You can take a letter signed by your  Doctor which is dated within the last three months explaining why your child cant cope with queues and crowds. In this circumstance you may end up getting an Easy Access Card instead of a Priority Card. The Easy Access Card enables you to get a return time for rides rather than queue.

What will I be given?

The cast member will issue you with a Priority Card. They will write on the card your child’s name and dates that it is valid for. They will also stamp the number of people in your party on the back. The maximum number of people that can accompany the disabled guest on the rides is four so if you are a party of more than five that want to ride together you may need to take turns or rethink the pass. With an autistic guest you can also use the disabled parade and firework viewing areas but only one person may accompany the autistic guest for this.



Additionally to the card you will be given accessibility maps of the parks, with information on them for disabled guests. On the maps there is helpful information about each attraction and if it is suitable for each disability. 

Can my child go on every attraction?

With Autism, all attractions except one in the Walt Disney Studios Park are suitable. However the Autistic guest must be accompanied on all attractions by a helper aged over 15 who is capable of helping them.

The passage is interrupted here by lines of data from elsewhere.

theorem walkUnload_keeps {P : State → Prop} (hP : Closed P) (h : Nat) (s : State) (hs0 : P s) : P (walkUnload h s).1 := by
  unfold walkUnload
  repeat' (first | (with_reducible assumption) | (intro _) | (with_reducible apply unloadStart_keeps) | (fail_if_no_progress with_reducible apply Closed.other hP) | (dsimp only [-Nat.reducePow, Option.getD_some, Option.getD_none]) | (with_reducible apply ite_keeps) | split | (refine of_fst (by with_reducible assumption) ?_) | (refine of_snd (by with_reducible assumption) ?_) | (refine of_snd2 (by with_reducible assumption) ?_) | (refine of_mid (by with_reducible assumption) ?_) | (refine of_getD (s := s) (by with_reducible assumption) ?_))

theorem walkUnloaded_keeps {P : State → Prop} (hP : Closed P) (hI : ClosedIx P) (h : Nat) (s : State) (hs0 : P s) : P (walkUnloaded h s) := by
  unfold walkUnloaded
  repeat' (first | (with_reducible assumption) | (intro _) | (with_reducible apply fset_keeps) | (with_reducible apply ixSet_keeps) | (with_reducible apply emit_keeps) | (with_reducible apply setWalkRt_keeps) | (with_reducible apply dropWalkCmds_keeps) | (fail_if_no_progress with_reducible apply Closed.other hP) | (dsimp only [-Nat.reducePow, Option.getD_some, Option.getD_none]) | (with_reducible apply ite_keeps) | split | (refine of_fst (by with_reducible assumption) ?_) | (refine of_snd (by with_reducible assumption) ?_) | (refine of_snd2 (by with_reducible assumption) ?_) | (refine of_mid (by with_reducible assumption) ?_) | (refine of_getD (s := s) (by with_reducible assumption) ?_))

theorem unloadMan_keeps {P : State → Prop} (hP : Closed P) (m : Nat) (s : State) (hs0 : P s) : P (unloadMan m s) := by
  unfold unloadMan
  repeat' (first | (with_reducible assumption) | (intro _) | (with_reducible apply forAll_keeps) | (with_reducible apply unloadStart_keeps) | (with_reducible apply optMap_keeps) | (with_reducible apply optGet_keeps) | (fail_if_no_progress with_reducible apply Closed.other hP) | (dsimp only [-Nat.reducePow, Option.getD_some, Option.getD_none]) | (with_reducible apply ite_keeps) | split | (refine of_fst (by with_reducible assumption) ?_) | (refine of_snd (by with_reducible assumption) ?_) | (refine of_snd2 (by with_reducible assumption) ?_) | (refine of_mid (by with_reducible assumption) ?_) | (refine of_getD (s := s) (by with_reducible assumption) ?_))

theorem execStageImageLoaded_keeps {P : State → Prop} (hP : Closed P) (desc : Nat) (slot : Nat) (s : State) (hs0 : P s) : ∀ out, execStageImageLoaded desc slot s = .next out → P out := by
  unfold execStageImageLoaded
  intro out hout
  obtain rfl := Host.Outcome.next.inj hout
  repeat' (first | (with_reducible assumption) | (intro _) | (with_reducible apply imageLoaded_keeps) | (fail_if_no_progress with_reducible apply Closed.other hP) | (dsimp only [-Nat.reducePow, Option.getD_some, Option.getD_none]) | (with_reducible apply ite_keeps) | split | (refine of_fst (by with_reducible assumption) ?_) | (refine of_snd (by with_reducible assumption) ?_) | (refine of_snd2 (by with_reducible assumption) ?_) | (refine of_mid (by with_reducible assumption) ?_) | (refine of_getD (s := s) (by with_reducible assumption) ?_))

theorem execCaravanStageEnd_keeps {P : State → Prop} (hP : Closed P) (hI : ClosedIx P) (hS : ClosedStrm P) (hA : ClosedAcct P) (hD : ClosedDram P) (hW : ClosedWay P) (ring : Fin 16) (entry : Pick) (s : State) (hs0 : P s) : ∀ out, execCaravanStageEnd ring entry s = .next out → P out := by
  unfold execCaravanStageEnd
  intro out hout
  obtain rfl := Host.Outcome.next.inj hout
  repeat' (first | (with_reducible assumption) | (intro _) | (with_reducible apply settle_keeps) | (with_reducible apply actAll_keeps) | (with_reducible apply caravanStageEnd_keeps) | (fail_if_no_progress with_reducible apply Closed.other hP) | (dsimp only [-Nat.reducePow, Option.getD_some, Option.getD_none]) | (with_reducible apply ite_keeps) | split | (refine of_fst (by with_reducible assumption) ?_) | (refine of_snd (by with_reducible assumption) ?_) | (refine of_snd2 (by with_reducible assumption) ?_) | (refine of_mid (by with_reducible assumption) ?_) | (refine of_getD (s := s) (by with_reducible assumption) ?_))

theorem execWalkHoldExpiry_keeps {P : State → Prop} (hP : Closed P) (ring : Fin 16) (entry : Nat) (s : State) (hs0 : P s) : ∀ out, execWalkHoldExpiry ring entry s = .next out → P out := by
  unfold execWalkHoldExpiry
  intro out hout
  obtain rfl := Host.Outcome.next.inj hout
  repeat' (first | (with_reducible assumption) | (intro _) | (with_reducible apply holdExpiry_keeps) | (fail_if_no_progress with_reducible apply Closed.other hP) | (dsimp only [-Nat.reducePow, Option.getD_some, Option.getD_none]) | (with_reducible apply ite_keeps) | split | (refine of_fst (by with_reducible assumption) ?_) | (refine of_snd (by with_reducible assumption) ?_) | (refine of_snd2 (by with_reducible assumption) ?_) | (refine of_mid (by with_reducible assumption) ?_) | (refine of_getD (s := s) (by with_reducible assumption) ?_))

theorem execWalkReadRetry_keeps {P : State → Prop} (hP : Closed P) (idx : Nat) (s : State) (hs0 : P s) : ∀ out, execWalkReadRetry idx s = .next out → P out := by
  unfold execWalkReadRetry
  intro out hout
  obtain rfl := Host.Outcome.next.inj hout
  repeat' (first | (with_reducible assumption) | (intro _) | (with_reducible apply readRetry_keeps) | (fail_if_no_progress with_reducible apply Closed.other hP) | (dsimp only [-Nat.reducePow, Option.getD_some, Option.getD_none]) | (with_reducible apply ite_keeps) | split | (refine of_fst (by with_reducible assumption) ?_) | (refine of_snd (by with_reducible assumption) ?_) | (refine of_snd2 (by with_reducible assumption) ?_) | (refine of_mid (by with_reducible assumption) ?_) | (refine of_getD (s := s) (by with_reducible assumption) ?_))

theorem execWalkDefine_keeps {P : State → Prop} (hP : Closed P) (hI : ClosedIx P) (desc : Nat) (man : Nat) (home : Nat) (bypass : Bool) (hold : Nat) (slots : Nat) (slotseg : Nat) (nctx : Nat) (s : State) (hs0 : P s) : ∀ out, execWalkDefine desc man home bypass hold slots slotseg nctx s = .next out → P out := by
  unfold execWalkDefine
  intro out hout
  obtain rfl := Host.Outcome.next.inj hout
  repeat' (first | (with_reducible assumption) | (intro _) | (with_reducible apply runVerb1_keeps) | (with_reducible apply walkDefine_keeps) | (fail_if_no_progress with_reducible apply Closed.other hP) | (dsimp only [-Nat.reducePow, Option.getD_some, Option.getD_none]) | (with_reducible apply ite_keeps) | split | (refine of_fst (by with_reducible assumption) ?_) | (refine of_snd (by with_reducible assumption) ?_) | (refine of_snd2 (by with_reducible assumption) ?_) | (refine of_mid (by with_reducible assumption) ?_) | (refine of_getD (s := s) (by with_reducible assumption) ?_))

How does the Priority Card work for attractions?

The Priority Card enables you to have priority access to attractions via specially adapted entrances. The entrances are normally at the exit to the rides and are signposted as disabled entrances.  You show the cast member your Priority card and they will ask who the card is for. They may ask for ID so it is worth carrying it with you incase. Normally they will show you straight on to the ride, however if there is need to wait a short while you will be provided with somewhere out of the queue to wait.


If an attraction has limited capacity a timed reservation system may be in place.

How does the Priority Card work for meeting Characters?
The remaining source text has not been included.